Answer the following questions and/or complete the exercises in
RMarkdown. Please embed all of your code and push the final work to your
repository. Your report should be organized, clean, and run free from
errors. Remember, you must remove the # for any included
code chunks to run.
library("tidyverse")
library("janitor")
For this assignment, we will use data from a study on elephants and the effects of poaching on tusk size.
Reference: Chiyo, Patrick I., Vincent Obanda, and David K. Korir. “Illegal tusk harvest and the decline of tusk size in the African elephant.” Ecology and Evolution 5, 22: 5216–5229 (2015). Data deposited at Dryad Digital Repository.

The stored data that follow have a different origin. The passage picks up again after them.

-- ==== Sys2Proof/Laws/State.lean ====
section
/-!
SUPPORT. What each update of the state does to each field: one lemma per field per update, true by rfl.
-/

namespace Sys2Proof.Machine

variable (s : State)

/-! ## `setV` -/

@[simp] theorem setV_v (x : Reg) (b : Byte) : (setV s x b).v = s.v.set x b := rfl
@[simp] theorem setV_i (x : Reg) (b : Byte) : (setV s x b).i = s.i := rfl
@[simp] theorem setV_pc (x : Reg) (b : Byte) : (setV s x b).pc = s.pc := rfl
@[simp] theorem setV_stack (x : Reg) (b : Byte) : (setV s x b).stack = s.stack := rfl
@[simp] theorem setV_dt (x : Reg) (b : Byte) : (setV s x b).dt = s.dt := rfl
@[simp] theorem setV_st (x : Reg) (b : Byte) : (setV s x b).st = s.st := rfl
@[simp] theorem setV_fb (x : Reg) (b : Byte) : (setV s x b).fb = s.fb := rfl
@[simp] theorem setV_dirty (x : Reg) (b : Byte) : (setV s x b).dirty = s.dirty := rfl
@[simp] theorem setV_keys (x : Reg) (b : Byte) : (setV s x b).keys = s.keys := rfl
@[simp] theorem setV_beep (x : Reg) (b : Byte) : (setV s x b).beep = s.beep := rfl
@[simp] theorem setV_mem (x : Reg) (b : Byte) : (setV s x b).mem = s.mem := rfl
@[simp] theorem setV_stackDepth (x : Reg) (b : Byte) : (setV s x b).stackDepth = s.stackDepth := rfl
@[simp] theorem setV_draws (x : Reg) (b : Byte) : (setV s x b).draws = s.draws := rfl

/-! ## `setI` -/

@[simp] theorem setI_v (a : Word) : (setI s a).v = s.v := rfl
@[simp] theorem setI_i (a : Word) : (setI s a).i = a := rfl
@[simp] theorem setI_pc (a : Word) : (setI s a).pc = s.pc := rfl
@[simp] theorem setI_stack (a : Word) : (setI s a).stack = s.stack := rfl
@[simp] theorem setI_dt (a : Word) : (setI s a).dt = s.dt := rfl
@[simp] theorem setI_st (a : Word) : (setI s a).st = s.st := rfl
@[simp] theorem setI_fb (a : Word) : (setI s a).fb = s.fb := rfl
@[simp] theorem setI_dirty (a : Word) : (setI s a).dirty = s.dirty := rfl
@[simp] theorem setI_keys (a : Word) : (setI s a).keys = s.keys := rfl
@[simp] theorem setI_beep (a : Word) : (setI s a).beep = s.beep := rfl
@[simp] theorem setI_mem (a : Word) : (setI s a).mem = s.mem := rfl
@[simp] theorem setI_stackDepth (a : Word) : (setI s a).stackDepth = s.stackDepth := rfl
@[simp] theorem setI_draws (a : Word) : (setI s a).draws = s.draws := rfl

/-! ## `goTo` -/

@[simp] theorem goTo_v (a : Word) : (goTo s a).v = s.v := rfl
@[simp] theorem goTo_i (a : Word) : (goTo s a).i = s.i := rfl
@[simp] theorem goTo_pc (a : Word) : (goTo s a).pc = a := rfl
@[simp] theorem goTo_stack (a : Word) : (goTo s a).stack = s.stack := rfl
@[simp] theorem goTo_dt (a : Word) : (goTo s a).dt = s.dt := rfl
@[simp] theorem goTo_st (a : Word) : (goTo s a).st = s.st := rfl
@[simp] theorem goTo_fb (a : Word) : (goTo s a).fb = s.fb := rfl
@[simp] theorem goTo_dirty (a : Word) : (goTo s a).dirty = s.dirty := rfl
@[simp] theorem goTo_keys (a : Word) : (goTo s a).keys = s.keys := rfl
@[simp] theorem goTo_beep (a : Word) : (goTo s a).beep = s.beep := rfl
@[simp] theorem goTo_mem (a : Word) : (goTo s a).mem = s.mem := rfl
@[simp] theorem goTo_stackDepth (a : Word) : (goTo s a).stackDepth = s.stackDepth := rfl
@[simp] theorem goTo_draws (a : Word) : (goTo s a).draws = s.draws := rfl

/-! ## `setDT` -/

@[simp] theorem setDT_v (b : Byte) : (setDT s b).v = s.v := rfl
@[simp] theorem setDT_i (b : Byte) : (setDT s b).i = s.i := rfl
@[simp] theorem setDT_pc (b : Byte) : (setDT s b).pc = s.pc := rfl
@[simp] theorem setDT_stack (b : Byte) : (setDT s b).stack = s.stack := rfl
@[simp] theorem setDT_dt (b : Byte) : (setDT s b).dt = b := rfl
@[simp] theorem setDT_st (b : Byte) : (setDT s b).st = s.st := rfl
@[simp] theorem setDT_fb (b : Byte) : (setDT s b).fb = s.fb := rfl
@[simp] theorem setDT_dirty (b : Byte) : (setDT s b).dirty = s.dirty := rfl
@[simp] theorem setDT_keys (b : Byte) : (setDT s b).keys = s.keys := rfl
@[simp] theorem setDT_beep (b : Byte) : (setDT s b).beep = s.beep := rfl
@[simp] theorem setDT_mem (b : Byte) : (setDT s b).mem = s.mem := rfl
@[simp] theorem setDT_stackDepth (b : Byte) : (setDT s b).stackDepth = s.stackDepth := rfl
@[simp] theorem setDT_draws (b : Byte) : (setDT s b).draws = s.draws := rfl

/-! ## `setST` -/

@[simp] theorem setST_v (b : Byte) : (setST s b).v = s.v := rfl
@[simp] theorem setST_i (b : Byte) : (setST s b).i = s.i := rfl
@[simp] theorem setST_pc (b : Byte) : (setST s b).pc = s.pc := rfl
@[simp] theorem setST_stack (b : Byte) : (setST s b).stack = s.stack := rfl
@[simp] theorem setST_dt (b : Byte) : (setST s b).dt = s.dt := rfl
@[simp] theorem setST_st (b : Byte) : (setST s b).st = b := rfl
@[simp] theorem setST_fb (b : Byte) : (setST s b).fb = s.fb := rfl
@[simp] theorem setST_dirty (b : Byte) : (setST s b).dirty = s.dirty := rfl
@[simp] theorem setST_keys (b : Byte) : (setST s b).keys = s.keys := rfl
@[simp] theorem setST_beep (b : Byte) : (setST s b).beep = s.beep := rfl
@[simp] theorem setST_mem (b : Byte) : (setST s b).mem = s.mem := rfl
@[simp] theorem setST_stackDepth (b : Byte) : (setST s b).stackDepth = s.stackDepth := rfl
@[simp] theorem setST_draws (b : Byte) : (setST s b).draws = s.draws := rfl

/-! ## `setMem` -/

@[simp] theorem setMem_v (m : Memory) : (setMem s m).v = s.v := rfl
@[simp] theorem setMem_i (m : Memory) : (setMem s m).i = s.i := rfl
@[simp] theorem setMem_pc (m : Memory) : (setMem s m).pc = s.pc := rfl
@[simp] theorem setMem_stack (m : Memory) : (setMem s m).stack = s.stack := rfl
@[simp] theorem setMem_dt (m : Memory) : (setMem s m).dt = s.dt := rfl
@[simp] theorem setMem_st (m : Memory) : (setMem s m).st = s.st := rfl
@[simp] theorem setMem_fb (m : Memory) : (setMem s m).fb = s.fb := rfl
@[simp] theorem setMem_dirty (m : Memory) : (setMem s m).dirty = s.dirty := rfl
@[simp] theorem setMem_keys (m : Memory) : (setMem s m).keys = s.keys := rfl
@[simp] theorem setMem_beep (m : Memory) : (setMem s m).beep = s.beep := rfl
@[simp] theorem setMem_mem (m : Memory) : (setMem s m).mem = m := rfl
@[simp] theorem setMem_stackDepth (m : Memory) : (setMem s m).stackDepth = s.stackDepth := rfl
@[simp] theorem setMem_draws (m : Memory) : (setMem s m).draws = s.draws := rfl

/-! ## `push` -/

@[simp] theorem push_v (a : Word) : (push s a).v = s.v := rfl
@[simp] theorem push_i (a : Word) : (push s a).i = s.i := rfl
@[simp] theorem push_pc (a : Word) : (push s a).pc = s.pc := rfl
@[simp] theorem push_stack (a : Word) : (push s a).stack = s.stack ++ [a] := rfl
@[simp] theorem push_dt (a : Word) : (push s a).dt = s.dt := rfl
@[simp] theorem push_st (a : Word) : (push s a).st = s.st := rfl
@[simp] theorem push_fb (a : Word) : (push s a).fb = s.fb := rfl
@[simp] theorem push_dirty (a : Word) : (push s a).dirty = s.dirty := rfl
@[simp] theorem push_keys (a : Word) : (push s a).keys = s.keys := rfl
@[simp] theorem push_beep (a : Word) : (push s a).beep = s.beep := rfl
@[simp] theorem push_mem (a : Word) : (push s a).mem = s.mem := rfl
@[simp] theorem push_stackDepth (a : Word) : (push s a).stackDepth = s.stackDepth := rfl
@[simp] theorem push_draws (a : Word) : (push s a).draws = s.draws := rfl

/-! ## `dropTop` -/

@[simp] theorem dropTop_v : (dropTop s).v = s.v := rfl
@[simp] theorem dropTop_i : (dropTop s).i = s.i := rfl
@[simp] theorem dropTop_pc : (dropTop s).pc = s.pc := rfl
@[simp] theorem dropTop_stack : (dropTop s).stack = s.stack.dropLast := rfl
@[simp] theorem dropTop_dt : (dropTop s).dt = s.dt := rfl
@[simp] theorem dropTop_st : (dropTop s).st = s.st := rfl
@[simp] theorem dropTop_fb : (dropTop s).fb = s.fb := rfl
@[simp] theorem dropTop_dirty : (dropTop s).dirty = s.dirty := rfl
@[simp] theorem dropTop_keys : (dropTop s).keys = s.keys := rfl
@[simp] theorem dropTop_beep : (dropTop s).beep = s.beep := rfl
@[simp] theorem dropTop_mem : (dropTop s).mem = s.mem := rfl
@[simp] theorem dropTop_stackDepth : (dropTop s).stackDepth = s.stackDepth := rfl
@[simp] theorem dropTop_draws : (dropTop s).draws = s.draws := rfl

/-! ## `countDraw` -/

@[simp] theorem countDraw_v : (countDraw s).v = s.v := rfl
@[simp] theorem countDraw_i : (countDraw s).i = s.i := rfl
@[simp] theorem countDraw_pc : (countDraw s).pc = s.pc := rfl
@[simp] theorem countDraw_stack : (countDraw s).stack = s.stack := rfl
@[simp] theorem countDraw_dt : (countDraw s).dt = s.dt := rfl
@[simp] theorem countDraw_st : (countDraw s).st = s.st := rfl
@[simp] theorem countDraw_fb : (countDraw s).fb = s.fb := rfl
@[simp] theorem countDraw_dirty : (countDraw s).dirty = s.dirty := rfl
@[simp] theorem countDraw_keys : (countDraw s).keys = s.keys := rfl
@[simp] theorem countDraw_beep : (countDraw s).beep = s.beep := rfl
@[simp] theorem countDraw_mem : (countDraw s).mem = s.mem := rfl
@[simp] theorem countDraw_stackDepth : (countDraw s).stackDepth = s.stackDepth := rfl
@[simp] theorem countDraw_draws : (countDraw s).draws = s.draws + 1 := rfl

/-! ## `showScreen` -/

@[simp] theorem showScreen_v (f : Screen) : (showScreen s f).v = s.v := rfl
@[simp] theorem showScreen_i (f : Screen) : (showScreen s f).i = s.i := rfl
@[simp] theorem showScreen_pc (f : Screen) : (showScreen s f).pc = s.pc := rfl
@[simp] theorem showScreen_stack (f : Screen) : (showScreen s f).stack = s.stack := rfl
@[simp] theorem showScreen_dt (f : Screen) : (showScreen s f).dt = s.dt := rfl
@[simp] theorem showScreen_st (f : Screen) : (showScreen s f).st = s.st := rfl
@[simp] theorem showScreen_fb (f : Screen) : (showScreen s f).fb = f := rfl
@[simp] theorem showScreen_dirty (f : Screen) : (showScreen s f).dirty = true := rfl
@[simp] theorem showScreen_keys (f : Screen) : (showScreen s f).keys = s.keys := rfl
@[simp] theorem showScreen_beep (f : Screen) : (showScreen s f).beep = s.beep := rfl
@[simp] theorem showScreen_mem (f : Screen) : (showScreen s f).mem = s.mem := rfl
@[simp] theorem showScreen_stackDepth (f : Screen) : (showScreen s f).stackDepth = s.stackDepth := rfl
@[simp] theorem showScreen_draws (f : Screen) : (showScreen s f).draws = s.draws := rfl

/-! ## `advance` -/

@[simp] theorem advance_v : (advance s).v = s.v := rfl
@[simp] theorem advance_i : (advance s).i = s.i := rfl
@[simp] theorem advance_pc : (advance s).pc = s.pc + 2 := rfl
@[simp] theorem advance_stack : (advance s).stack = s.stack := rfl
@[simp] theorem advance_dt : (advance s).dt = s.dt := rfl
@[simp] theorem advance_st : (advance s).st = s.st := rfl
@[simp] theorem advance_fb : (advance s).fb = s.fb := rfl
@[simp] theorem advance_dirty : (advance s).dirty = s.dirty := rfl
@[simp] theorem advance_keys : (advance s).keys = s.keys := rfl
@[simp] theorem advance_beep : (advance s).beep = s.beep := rfl
@[simp] theorem advance_mem : (advance s).mem = s.mem := rfl
@[simp] theorem advance_stackDepth : (advance s).stackDepth = s.stackDepth := rfl
@[simp] theorem advance_draws : (advance s).draws = s.draws := rfl

/-! ## `setFlag` -/

@[simp] theorem setFlag_v (c : Bool) : (setFlag s c).v = s.v.set vf (flagByte c) := rfl
@[simp] theorem setFlag_i (c : Bool) : (setFlag s c).i = s.i := rfl
@[simp] theorem setFlag_pc (c : Bool) : (setFlag s c).pc = s.pc := rfl
@[simp] theorem setFlag_stack (c : Bool) : (setFlag s c).stack = s.stack := rfl
@[simp] theorem setFlag_dt (c : Bool) : (setFlag s c).dt = s.dt := rfl
@[simp] theorem setFlag_st (c : Bool) : (setFlag s c).st = s.st := rfl
@[simp] theorem setFlag_fb (c : Bool) : (setFlag s c).fb = s.fb := rfl
@[simp] theorem setFlag_dirty (c : Bool) : (setFlag s c).dirty = s.dirty := rfl
@[simp] theorem setFlag_keys (c : Bool) : (setFlag s c).keys = s.keys := rfl
@[simp] theorem setFlag_beep (c : Bool) : (setFlag s c).beep = s.beep := rfl
@[simp] theorem setFlag_mem (c : Bool) : (setFlag s c).mem = s.mem := rfl
@[simp] theorem setFlag_stackDepth (c : Bool) : (setFlag s c).stackDepth = s.stackDepth := rfl
@[simp] theorem setFlag_draws (c : Bool) : (setFlag s c).draws = s.draws := rfl

/-! ## `bumpI` -/

@[simp] theorem bumpI_v (x : Reg) : (bumpI s x).v = s.v := rfl
@[simp] theorem bumpI_i (x : Reg) : (bumpI s x).i = mask12 (effAddr s (blockLength x)) := rfl
@[simp] theorem bumpI_pc (x : Reg) : (bumpI s x).pc = s.pc := rfl
@[simp] theorem bumpI_stack (x : Reg) : (bumpI s x).stack = s.stack := rfl
@[simp] theorem bumpI_dt (x : Reg) : (bumpI s x).dt = s.dt := rfl
@[simp] theorem bumpI_st (x : Reg) : (bumpI s x).st = s.st := rfl
@[simp] theorem bumpI_fb (x : Reg) : (bumpI s x).fb = s.fb := rfl
@[simp] theorem bumpI_dirty (x : Reg) : (bumpI s x).dirty = s.dirty := rfl
@[simp] theorem bumpI_keys (x : Reg) : (bumpI s x).keys = s.keys := rfl
@[simp] theorem bumpI_beep (x : Reg) : (bumpI s x).beep = s.beep := rfl
@[simp] theorem bumpI_mem (x : Reg) : (bumpI s x).mem = s.mem := rfl
@[simp] theorem bumpI_stackDepth (x : Reg) : (bumpI s x).stackDepth = s.stackDepth := rfl
@[simp] theorem bumpI_draws (x : Reg) : (bumpI s x).draws = s.draws := rfl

1. Before starting data analysis, read the abstract of the paper to get an idea of the questions being asked. In 2-3 sentences, describe what the study is testing and the variables involved.

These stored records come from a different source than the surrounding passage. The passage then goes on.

theorem exec_storeRegs_fault_iff {x : Reg} :
    exec (.storeRegs x) s = .fault f ↔ inMemory s x.val = false ∧
      f = .outOfBoundsAddress 0x1000 s.pc (some (encode (.storeRegs x))) := by
  simp only [exec, execStoreRegs, outOfMemory, raise]
  cases inMemory s x.val <;> simp [eq_comm]

theorem exec_loadRegs_next_iff {x : Reg} :
    exec (.loadRegs x) s = .next t ↔ inMemory s x.val = true ∧ t = advance (bumpI (loadBlock s x) x) := by
  simp only [exec, execLoadRegs, outOfMemory, raise]
  cases inMemory s x.val <;> simp [eq_comm]

theorem exec_loadRegs_fault_iff {x : Reg} :
    exec (.loadRegs x) s = .fault f ↔ inMemory s x.val = false ∧
      f = .outOfBoundsAddress 0x1000 s.pc (some (encode (.loadRegs x))) := by
  simp only [exec, execLoadRegs, outOfMemory, raise]
  cases inMemory s x.val <;> simp [eq_comm]

theorem exec_ne_refused (i : Instr) (s : State) (r : Refusal) : exec i s ≠ .refused r := by
  cases i
  case ret | call | drw | skp | sknp | ldVxK | ldB | storeRegs | loadRegs =>
    simp only [exec, execRet, execCall, execDrw, execSkp, execSknp, execLdVxK, execLdB, execStoreRegs, execLoadRegs,
      finish, outOfMemory, raise]
    split <;> simp
  all_goals nofun

end Answers

/-! ## Tests of the state, as arithmetic -/

section Tests
variable {s : State}

theorem inMemory_eq_false_iff {k : Nat} : inMemory s k = false ↔ 0xFFF < s.i.toNat + k := by
  rw [← Bool.not_eq_true, inMemory_iff, Nat.not_le]

theorem spriteInMemory_iff {n : Nat} : spriteInMemory s n = true ↔ n = 0 ∨ s.i.toNat + n - 1 ≤ 0xFFF := by
  rw [spriteInMemory, Bool.or_eq_true, beq_iff_eq, inMemory_iff]; omega

theorem spriteInMemory_eq_false_iff {n : Nat} :
    spriteInMemory s n = false ↔ 0 < n ∧ 0xFFF < s.i.toNat + n - 1 := by
  rw [← Bool.not_eq_true, spriteInMemory_iff]; omega

theorem top_eq_some_iff {a : Word} : top s = some a ↔ ∃ rest, s.stack = rest ++ [a] := by
  rw [top, List.getLast?_eq_some_iff]

theorem keyAt_eq_some_iff {b : Byte} {p : Bool} :
    keyAt s b = some p ↔ ∃ k : Fin 16, k.val = b.toNat ∧ keyDown s k = p := by
  unfold keyAt
  split
  next h => simp [Fin.exists_iff, h]
  next h => simp only [reduceCtorEq, false_iff]; rintro ⟨k, hk, -⟩; omega

theorem keyAt_eq_none_iff {b : Byte} : keyAt s b = none ↔ 15 < b.toNat := by
  unfold keyAt
  split <;> simp <;> omega

end Tests
/-! ## Who writes what (10_state.md R33) -/

section Writes
variable {i : Instr} {s t : State}

theorem onlyChanges_finishFlag (s : State) (x : Reg) (r : Byte) (c : Bool) :
    OnlyChanges [.regs, .pc] s (advance (setFlag (setV s x r) c)) :=
  (((onlyChanges_setV s x r).trans (onlyChanges_setFlag _ c)).trans (onlyChanges_advance _)).mono (by simp)

theorem regsSameBut_finishFlag (s : State) (x : Reg) (r : Byte) (c : Bool) :
    RegsSameBut [x, vf] s (advance (setFlag (setV s x r) c)) :=
  (regsSameBut_setV s x r).trans (regsSameBut_setV _ vf _)

/-- Every instruction writes only the parts that the table gives it. -/
theorem exec_next_onlyChanges (h : exec i s = .next t) : OnlyChanges (writtenParts i) s t := by
  cases i
  case sys => cases h
  case ret =>
    obtain ⟨a, -, rfl⟩ := exec_ret_next_iff.mp h
    exact (onlyChanges_dropTop s).trans (onlyChanges_goTo _ _)
  case call =>
    obtain ⟨-, rfl⟩ := exec_call_next_iff.mp h
    exact (onlyChanges_push s _).trans (onlyChanges_goTo _ _)
  case skp =>
    obtain ⟨p, -, rfl⟩ := exec_skp_next_iff.mp h
    exact onlyChanges_skipIf s _
  case sknp =>
    obtain ⟨p, -, rfl⟩ := exec_sknp_next_iff.mp h
    exact onlyChanges_skipIf s _
  case ldVxK =>
    rcases exec_ldVxK_next_iff.mp h with ⟨-, rfl⟩ | ⟨k, -, rfl⟩
    · exact .refl _ _
    · exact onlyChanges_advance_setV s _ _
  case drw =>
    obtain ⟨-, rfl⟩ := exec_drw_next_iff.mp h
    exact (((onlyChanges_showScreen s _).trans (onlyChanges_setFlag _ _)).trans (onlyChanges_advance _)).mono
      (by simp [writtenParts])
  case ldB =>
    obtain ⟨-, rfl⟩ := exec_ldB_next_iff.mp h
    exact (onlyChanges_setMem s _).trans (onlyChanges_advance _)
  case storeRegs =>
    obtain ⟨-, rfl⟩ := exec_storeRegs_next_iff.mp h
    exact ((onlyChanges_setMem s _).trans (onlyChanges_bumpI _ _)).trans (onlyChanges_advance _)
  case loadRegs =>
    obtain ⟨-, rfl⟩ := exec_loadRegs_next_iff.mp h
    exact ((onlyChanges_loadBlock s _).trans (onlyChanges_bumpI _ _)).trans (onlyChanges_advance _)
  all_goals obtain rfl := Host.Outcome.next.inj h
  case cls => exact onlyChanges_advance_showScreen s _
  case jp | jpV0 | seImm | sneImm | seReg | sneReg => exact onlyChanges_goTo s _
  case ldImm | addImm | ldReg | orReg | andReg | xorReg | ldVxDt => exact onlyChanges_advance_setV s _ _
  case addReg | subReg | shr | subnReg | shl => exact onlyChanges_finishFlag s _ _ _
  case rnd =>
    exact ((onlyChanges_countDraw s).trans (onlyChanges_advance_setV _ _ _)).mono (by simp [writtenParts])
  case ldI | ldF => exact (onlyChanges_setI s _).trans (onlyChanges_advance _)
  case addI => exact ((onlyChanges_setI s _).trans (onlyChanges_setFlag _ _)).trans (onlyChanges_advance _)
  case ldDtVx => exact (onlyChanges_setDT s _).trans (onlyChanges_advance _)
  case ldStVx => exact (onlyChanges_setST s _).trans (onlyChanges_advance _)

/-- Every instruction writes only the registers that the table gives it. -/
theorem exec_next_regsSameBut (h : exec i s = .next t) : RegsSameBut (writtenRegs i) s t := by
  have hparts := exec_next_onlyChanges h
  cases i
  case ldVxK =>
    rcases exec_ldVxK_next_iff.mp h with ⟨-, rfl⟩ | ⟨k, -, rfl⟩
    · exact fun _ _ => rfl
    · exact regsSameBut_advance_setV s _ _
  case drw =>
    obtain ⟨-, rfl⟩ := exec_drw_next_iff.mp h
    exact regsSameBut_setV (showScreen s _) vf _
  case loadRegs =>
    obtain ⟨-, rfl⟩ := exec_loadRegs_next_iff.mp h
    exact regsSameBut_loadBlock s _
  case ldImm | addImm | ldReg | orReg | andReg | xorReg | rnd | ldVxDt =>
    obtain rfl := Host.Outcome.next.inj h
    exact regsSameBut_advance_setV _ _ _
  case addReg | subReg | shr | subnReg | shl =>
    obtain rfl := Host.Outcome.next.inj h
    exact regsSameBut_finishFlag s _ _ _
  case addI =>
    obtain rfl := Host.Outcome.next.inj h
    exact regsSameBut_setV (setI s _) vf _
  -- the registers are none of the parts that the others write
  all_goals exact hparts.regsSameBut (by simp [writtenParts]) _

end Writes

/-! ## What is stored -/

section Stores
variable {i : Instr} {s t : State}

/-- The bytes that an instruction stores from I up (42_index_memory.md R143, R144). -/
def storedBytes (i : Instr) (s : State) : List Byte :=
  match i with
  | .ldB x => digits (getV s x)
  | .storeRegs x => blockValues s x
  | _ => []

/-- The bytes stored lie at the addresses that the table gives the instruction. -/
theorem storedAddrs_eq (i : Instr) (s : State) :
    storedAddrs i s = (List.range (storedBytes i s).length).map (effAddr s) := by
  cases i
  case storeRegs => rw [storedBytes, blockValues_length]; rfl
  all_goals rfl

The study is evaluating whether or not poaching has had an impact on tusk size in African elephants. Because poachers disproportionally target large-tusked males, the authors hypothesize that this has had an impact on the average tusk size of elephants in the population over time. They are studying populations before and after the onset of poaching.

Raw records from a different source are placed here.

-- ==== Sys2Proof/Machine/Sequence.lean ====
section
/-! DEFINITION. The sequence interpreter: the meanings of the STEP rows and of RUNSEQ (42_protocol.md
R180 to R184, 30_encoding.md R98). -/

namespace Sys2Proof.Machine

/-- Step `W c, payload`: one register write; SP moves past its `3 + n` bytes (R181, R180). -/
def stepWrite (c : Byte) (payload : List Byte) (s : State) : State :=
  setSp (s.sp + (3 + payload.length)) (sendWrite c payload s)

/-- Step `WAIT`: `WaitIdle(IDLE_TIMEOUT_MS)`, result discarded; SP moves by 1 (R182, R180). -/
def stepWait (s : State) : State := setSp (s.sp + 1) (pace s)

/-- Step `LUT`: `LoadLut(LUTCFG)`; SP moves by 1 (R183, R180). With no LUTCFG there is nothing to load;
such a descriptor is ill formed (R11 c, log 15). -/
def stepLut (s : State) : Host.Outcome State Fault Refusal :=
  match s.cfg.lutCfg with
  | some l => .next (setSp (s.sp + 1) (sendLut (packImage l) s))
  | none => .refused .lutStepWithoutTable

/-- Step `END`: SP <- 0 (R184). -/
def stepEnd (s : State) : State := setSp 0 s

/-- The loop of RunSeq over a ROM image, from SP: read the step at SP, perform it, go on; END ends it
(R180). The second argument is fuel, more than the image's length. -/
def runRom (rom : List Byte) : Nat → State → Host.Outcome State Fault Refusal
  | 0, _ => .refused .truncatedSequence
  | fuel + 1, s =>
    match decodeStep (rom.drop s.sp) with
    | .error _ => .refused .truncatedSequence
    | .ok (.stop, _) => .next (stepEnd s)
    | .ok (.write c payload, _) => runRom rom fuel (stepWrite c payload s)
    | .ok (.wait, _) => runRom rom fuel (stepWait s)
    | .ok (.lut, _) => andThen (stepLut s) (runRom rom fuel)
    | .ok (.reserved tag, _) => .refused (.reservedStepTag tag)

/-- `RunSeq(S)`: SP <- 0, then the loop (R180). -/
def runSequence (q : SeqId) (s : State) : Host.Outcome State Fault Refusal :=
  runRom (seqRom s.cfg q) ((seqRom s.cfg q).length + 1) (setSp 0 s)

/-- END (R184). -/
def execSeqEnd (s : State) : Host.Outcome State Fault Refusal := .next (stepEnd s)

/-- W (R181). -/
def execSeqWrite (c : Byte) (payload : List Byte) (s : State) : Host.Outcome State Fault Refusal :=
  .next (stepWrite c payload s)

/-- WAIT (R182). -/
def execSeqWait (s : State) : Host.Outcome State Fault Refusal := .next (stepWait s)

/-- LUT (R183). -/
def execSeqLut (s : State) : Host.Outcome State Fault Refusal := stepLut s

/-- STEP_RESERVED: an ill-formed ROM is refused, and no rule says what a reserved tag does (R98). -/
def execStepReserved (tag : Byte) (_ : State) : Host.Outcome State Fault Refusal := .refused (.reservedStepTag tag)

/-- RUNSEQ (R180). -/
def execRunSeq (q : SeqId) (s : State) : Host.Outcome State Fault Refusal := runSequence q s

end Sys2Proof.Machine
end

2. Load elephants.csv and store it as a new
object called elephants.
elephants <- read_csv("data/elephants.csv")
## Rows: 777 Columns: 7
## ── Column specification ────────────────────────────────────────────────────────
## Delimiter: ","
## chr (3): Years of sample collection, Elephant ID, Sex
## dbl (4): Estimated Age (years), shoulder Height in cm, Tusk Length in cm, T...
##
## ℹ Use `spec()` to retrieve the full column specification for this data.
## ℹ Specify the column types or set `show_col_types = FALSE` to quiet this message.
3. Clean the data by converting variable names to lowercase with no spaces or special characters.
elephants <- elephants %>%
clean_names()
4. Use one or more of the summary functions you have learned to get an idea of the structure of the data.
glimpse(elephants)
## Rows: 777
## Columns: 7
## $ years_of_sample_collection <chr> "1966-68", "1966-68", "1966-68", "1966-68",…
## $ elephant_id <chr> "12", "34", "162", "292", "11", "152", "264…
## $ sex <chr> "f", "f", "f", "f", "f", "f", "f", "f", "f"…
## $ estimated_age_years <dbl> 0.080, 0.080, 0.083, 0.083, 0.250, 0.250, 0…
## $ shoulder_height_in_cm <dbl> 102, 89, 89, 92, 133, 100, 93, 108, 108, 12…
## $ tusk_length_in_cm <dbl> NA, NA, NA, NA, NA, NA, NA, NA, NA, NA, NA,…
## $ tusk_circumference_in_cm <dbl> NA, NA, NA, NA, NA, NA, NA, NA, NA, NA, NA,…
5. Use mutate() Change the variables
years_of_sample_collection, elephant_id, and
sex to factors. Be sure to store the output as a new
dataframe and use it for the remaining questions.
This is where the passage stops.